Directions » How many lines of the data include the string "apply"? State the number and nothing else.

Given records »
/-- R57-R62, R67: the records before the commit record. -/
def Obligations.AlmanacRecords : Prop :=
  ∀ s : State, s.dev.sys.mode = .startup → s.dev.boot.step = .apply →
    let d := s.dev
    let n := recLen d
    let ready (k : RecKind) : Prop := recKind d = k ∧ recHeadOk d = true
    let passed (t : State) : Prop := t.dev.boot.index = d.boot.index + 1 ∧
      (d.boot.encEnd = 0 ∨ d.boot.encEnd ≠ d.boot.cursor + 8 + n → t.dev.boot.cursor = d.boot.cursor + 8 + n) ∧
      (d.boot.encEnd ≠ 0 → d.boot.encEnd = d.boot.cursor + 8 + n →
        t.dev.boot.cursor = d.boot.cursor + 8 + n + 16 ∧ t.dev.boot.encEnd = 0)
    (ready .claim → n = 64 → (recClaim d).owner ≤ 12 → recNat 0x32 14 d = 0 →
      ∃ t, exec .resourceClaimRecord s = .next t ∧ passed t ∧ t.dev.boot.claims = d.boot.claims ++ [recClaim d] ∧
        t.dev.mem = d.mem ∧ t.dev.regs = d.regs) ∧
    (ready .direct → 12 ≤ n → recNat 1 3 d = 0 → recNat 8 4 d = 0 →
      (∀ i < max 1 (n - 12), (region (recNat 4 4 d + i) = .sram ∧ recNat 4 4 d + i < 0x04800000 ∨
        ∃ e, region (recNat 4 4 d + i) = .dram e) ∧ banksReady (recNat 4 4 d + i) d = true) →
      ∃ t, exec .memoryLoadDirect s = .next t ∧ passed t ∧ t.dev.regs = d.regs ∧
        ∀ a, memByte a t.dev = if recNat 4 4 d ≤ a ∧ a < recNat 4 4 d + (n - 12) then
          memByte (0x04800000 + d.boot.cursor + 20 + (a - recNat 4 4 d)) d else memByte a d) ∧
    (let applied := (recEntries d).foldl (fun d e =>
        let m := e.2.1 &&& ~~~(liveBits e.1)
        let r := readReg 0 0 e.1 d
        writeReg 0 0 e.1 ((r.1 &&& ~~~m) ||| (e.2.2 &&& m)) s.fuses r.2) d
     ready .regs → n % 12 = 0 → (∀ e ∈ recEntries d, e.1 % 4 = 0 ∧ (inWindow e.1 = true ∨ inPeRegs e.1 = true)) →
      applied.sys.mode = .startup → applied.boot.step = .apply →
      exec .registerWriteRecord s = .next { s with dev := leaveSection (nextRecord (8 + n) applied) }) ∧
    (let a := recNat 4 4 d
     let words := (List.range ((n - 12) / 4)).map fun i => word (recNat (12 + 4 * i) 4 d)
     let applied := words.foldl (fun d w => writeReg 0 0 (a + 4) w s.fuses (indComplete a d))
        (writeReg 0 0 a (word (recNat 8 4 d)) s.fuses (rackLoad a (recNat 8 4 d) (recBytes 12 (n - 12) d) d))
     ready .indirect → 12 ≤ n → recNat 1 3 d = 0 → isIndAddr a = true →
      applied.sys.mode = .startup → applied.boot.step = .apply →
      exec .memoryLoadIndirect s = .next { s with dev := leaveSection (nextRecord (8 + n) applied) }) ∧
    (∀ key, ready .enc → 32 < n → recNat 12 4 d = n - 32 → s.fuses.imageKey = some key → lifeState d ≠ 0 →
      if Config.gcmTagOk key (recBytes 0 12 d) (staged d.boot.cursor 8 d) (recBytes 16 (n - 32) d)
        (recBytes (16 + (n - 32)) 16 d) = true then
        ∃ t, exec .encryptedSection s = .next t ∧ t.dev.boot.index = d.boot.index + 1 ∧
          t.dev.boot.cursor = d.boot.cursor + 24 ∧ t.dev.boot.encEnd = d.boot.cursor + 24 + (n - 32) ∧
          ∀ i < n - 32, memByte (0x04800000 + d.boot.cursor + 24 + i) t.dev =
            Config.gcmPlainByte key (recBytes 0 12 d) (recBytes 16 (n - 32) d) i
      else d.boot.second = true → ∃ t, exec .encryptedSection s = .next t ∧ t.dev.sys.mode = .twilight ∧
        rf A.almBootStat 15 8 t.dev = 0x1B) ∧
    (recKind d = .bad → d.boot.second = true →
      ∀ i ∈ [Instr.registerWriteRecord, .memoryLoadDirect, .memoryLoadIndirect, .encryptedSection,
          .resourceClaimRecord, .commitRecord],
        ∃ t, exec i s = .next t ∧ t.dev.sys.mode = .twilight ∧ rf A.almBootStat 15 8 t.dev = 0x1A ∧
          t.dev.sys.twCode = rf A.almBootStat 23 16 d)

/-- R15, R65, R68, R69, R119, R120: commit and sweeps. -/
def Obligations.CommitAndSweeps : Prop :=
  ∀ (s : State) (v : Word) (m : Fin 20),
    let d := s.dev
    let refused (t : State) : Prop := rb A.almCrcStat 2 t.dev = true ∧ t.dev.sys.armDue = none ∧
      rb A.almCrcStat 0 t.dev = false ∧ t.dev.mem = d.mem
    let loading : Prop := d.sys.mode = .startup ∧ d.boot.step = .apply
    let ref := hdrNat d.boot.hdr 0x0C 2
    (loading → committed d = false → d.sys.armDue = none → crcPhase d = 0 → recKind d = .commit →
      recHeadOk d = true → recLen d = 4 → commitIndexOk d = true →
      wholeImageCode (enterPhase 7 "P7" .apply d) = 0 → configCrc d = word (recNat 0 4 d) →
      ∃ t, exec .commitRecord s = .next t ∧ t.dev.sys.mode = .service ∧ t.dev.boot.step = .done ∧
        rb A.almCrcStat 0 t.dev = true ∧ crcPhase t.dev = 1 ∧ rd A.memImgCycle t.dev = 0xFFFFFFFF ∧ t.fuses = s.fuses) ∧
    (powered d = true → committed d = false → d.sys.armDue = none →
      (∃ t, exec (.almCommitArm 0 0x0E1A0001) s = .next t ∧ t.dev.sys.armDue = some (d.now + 64) ∧
        t.dev.regs = d.regs ∧ t.dev.mem = d.mem) ∧
      (v ≠ 0x0E1A0001 → ¬loading → ∃ t, exec (.almCommitArm 0 v) s = .next t ∧ refused t) ∧
      (m ≠ 0 → exec (.almCommitArm m v) s = .next s)) ∧
    (∀ due, powered d = true → committed d = false → d.sys.armDue = some due →
      (d.now ≤ due → ∃ t, exec (.almCommitReference 0 v) s = .next t ∧ rd A.almCrcRef t.dev = v ∧
        t.dev.sys.sweepForCommit = true ∧ t.dev.sys.armDue = none ∧ ∀ a, a ≠ A.almCrcRef → rd a t.dev = rd a d) ∧
      (¬loading → m ≠ 0 ∨ due < d.now → ∃ t, exec (.almCommitReference m v) s = .next t ∧ refused t) ∧
      (¬loading → due < d.now → ∃ t, exec .commitArmTimeout s = .next t ∧ refused t)) ∧
    (powered d = true → crcPhase d = 2 → rb A.almCrcCtrl 0 d = false →
      (configCrc d = rd A.almCrcRef d → ∃ t, exec .configCrcSweepDone s = .next t ∧
        rd A.almCrcCur t.dev = configCrc d ∧ rb A.almCrcStat 1 t.dev = true ∧ crcPhase t.dev = 1 ∧ t.dev.saf = d.saf) ∧
      (configCrc d ≠ rd A.almCrcRef d → rb A.safStat 0 d = false → ∃ t, exec .configCrcSweepDone s = .next t ∧
        rd A.almCrcCur t.dev = configCrc d ∧ t.dev.saf.reports = d.saf.reports ++ [⟨0x43, 1, 0, 0⟩])) ∧
    (crcPhase d = 3 → configCrc d = rd A.almCrcRef d → ∃ t, exec .configCrcSweepDone s = .next t ∧ crcPhase t.dev = 1 ∧
      t.dev.sys.mode = (if d.sys.mode = .retain then .service else d.sys.mode)) ∧
    (crcPhase d = 3 → configCrc d ≠ rd A.almCrcRef d → rb A.safStat 0 d = false →
      ∃ t, exec .configCrcSweepDone s = .next t ∧ rd A.almCrcCur t.dev = configCrc d ∧
        t.dev.saf.reports = d.saf.reports ++ [⟨0x43, 1, 0, 0⟩]) ∧
    (powered d = true → crcPhase d = 0 → d.sys.sweepForCommit = false → ∃ t, exec .configCrcSweepDone s = .next t ∧
      rd A.almCrcCur t.dev = configCrc d ∧ ∀ a, a ≠ A.almCrcCur → a ≠ A.almCrcStat → rd a t.dev = rd a d) ∧
    (crcPhase d = 1 → exec .configCrcSweepDone s = .next s) ∧
    (powered d = true → ∃ t, exec (.crcTestControl m 1) s = .next t ∧ t.dev.mem = d.mem ∧
      (crcPhase d = 1 → crcPhase t.dev = 2) ∧ (crcPhase d ≠ 1 → crcPhase t.dev = crcPhase d)) ∧
    (inService d = true → lifeState d = 2 ∨ lifeState d = 3 → s.fuses.rollback < ref → ref ≤ 64 →
      ∃ t, exec .rollbackFuseBurn s = .next t ∧ t.fuses.rollback = ref ∧
        (∀ i, s.fuses.has i = true → t.fuses.has i = true) ∧ t.dev.mem = d.mem) ∧
    (inService d = false ∨ (lifeState d ≠ 2 ∧ lifeState d ≠ 3) → exec .rollbackFuseBurn s = .next s)

/-- R43, R44, R70, R76, R78: the responder and its commands. Field widths are the model's (notes/assumptions/14.md). -/
def Obligations.DiagResponder : Prop :=
  ∀ s : State,
    let d := s.dev
    let inSys (x : Sys) : State := { s with dev := { d with sys := x } }
    let answers (x : Sys) (reply : String) : State :=
      { s with dev := { d with sys := x, out := d.out ++ [.diag (reply ++ "\r\n")] } }
    let reply (r : String) : State := answers { d.sys with diagCmd := none } r
    let waits (line : List Char) : Prop := d.sys.diagCmd = some line
    let cr := Instr.diagCharacter 13 true
    let bare : List String := ["ID", "ST", "HS"]
    let args : List String := ["LOG", "IMG", "RD", "RST"]
    (∀ (c : Byte) (stop : Bool), stop = false ∨ d.sys.mode ≠ .twilight → exec (.diagCharacter c stop) s = .next s) ∧
    (d.sys.mode = .twilight → d.sys.romLoop = true →
      (∀ c : Byte, c ≠ 13 → d.sys.diagLine.length < 64 → exec (.diagCharacter c true) s =
        .next (inSys { d.sys with diagLine := d.sys.diagLine ++ [Char.ofNat c.toNat] })) ∧
      (∀ c : Byte, c ≠ 13 → 64 ≤ d.sys.diagLine.length → exec (.diagCharacter c true) s =
        .next (inSys { d.sys with diagLong := true })) ∧
      (d.sys.diagCmd = none → d.sys.diagLong = true →
        exec cr s = .next (answers { d.sys with diagLine := [], diagLong := false } "E LONG")) ∧
      (d.sys.diagCmd = none → d.sys.diagLong = false → (∀ c ∈ d.sys.diagLine, c ≠ ' ') →
        (String.ofList d.sys.diagLine ∉ bare ++ args →
          exec cr s = .next (answers { d.sys with diagLine := [] } "E UNKNOWN")) ∧
        (String.ofList d.sys.diagLine ∈ bare ++ args →
          exec cr s = .next (inSys { d.sys with diagLine := [], diagCmd := some d.sys.diagLine }))) ∧
      (waits ['I', 'D'] → exec .diagId s =
        .next (reply (diagOk [(4, 0x4160), (2, 0xA1), (2, Config.romVersion.toNat)]))) ∧
      (waits ['S', 'T'] → exec .diagSt s = .next (reply (diagOk
        [(2, d.sys.twCode), (2, rf A.almBootStat 23 16 d), (2, rf A.almBootStat 15 8 d),
          (2, rf A.almBootStat 27 24 d), (2, lifeState d), (2, rf A.almBootStat 29 29 d)]))) ∧
      (waits ['H', 'S'] → exec .diagHs s = .next (reply (diagOk ((hostBlock d).map fun w => (8, w.toNat))))) ∧
      (∀ h : List Char,
        (waits ("LOG ".toList ++ h) →
          (∀ n, hexParse h = some n → n < 16 → exec .diagLog s = .next (reply
            (let e := d.sys.log.getD n ⟨0, 0, 0, 0⟩
             diagOk [(2, e.code), (16, e.time.toNat), (4, e.resets)]))) ∧
          ((∀ n, hexParse h = some n → 16 ≤ n) → exec .diagLog s = .next (reply "E ARG"))) ∧
        (waits ("IMG ".toList ++ h) →
          (∀ n, hexParse h = some n → n < 16384 →
            exec .diagImg s = .next (reply (diagOk [(16, (committedGran n d).toNat)]))) ∧
          ((∀ n, hexParse h = some n → 16384 ≤ n) → exec .diagImg s = .next (reply "E ARG"))) ∧
        (waits ("RD ".toList ++ h) →
          (lifeKnown d = false ∨ 1 < lifeState d → exec .diagRd s = .next (reply "E DENIED")) ∧
          (lifeKnown d = true → lifeState d ≤ 1 →
            (hexParse h = none → exec .diagRd s = .next (reply "E ARG")) ∧
            ∀ a, hexParse h = some a →
              (a % 4 ≠ 0 ∨ permitted 19 false false (region a) d = false → exec .diagRd s = .next (reply "E ARG")) ∧
              (a % 4 = 0 → permitted 19 false false (region a) d = true →
                let w : Word := if banksReady a d = false then 0
                  else if region a = .reg then (readReg 19 0 a d).1 else word (leNat (readBytes a 4 d))
                exec .diagRd s = .next (reply (diagOk [(8, w.toNat)]))))) ∧
        (waits ("RST ".toList ++ h) → h ≠ ['Y'] → exec .diagRst s = .next (reply "E ARG"))) ∧
      (waits "LOG".toList → exec .diagLog s = .next (reply "E ARG")) ∧
      (waits "IMG".toList → exec .diagImg s = .next (reply "E ARG")) ∧
      (waits "RD".toList → lifeKnown d = true → lifeState d ≤ 1 → exec .diagRd s = .next (reply "E ARG")) ∧
      (waits "RST".toList → exec .diagRst s = .next (reply "E ARG")) ∧
      (waits "RST Y".toList → d.sys.diagDue = none → exec .diagRst s =
        .next (answers { d.sys with diagCmd := none, diagDue := some (d.now + 400000) } "OK")) ∧
      (∃ t, exec .romServiceTick s = .next t ∧ t.dev.saf = { d.saf with swdogStart := d.now } ∧ t.dev.hst = d.hst ∧
        t.dev.dsp = d.dsp ∧ t.dev.mem = d.mem ∧ ∀ a, rd a t.dev = rd a d)) ∧
    (d.sys.mode = .service → d.sys.romLoop = true → ∃ t, exec .romServiceTick s = .next t ∧
      t.dev.saf.swdogStart = d.now ∧ t.dev.hst.hbeat = d.hst.hbeat + 1 ∧ (inDoze d = false → t.dev.dsp.orphans = []))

Exercise result » 5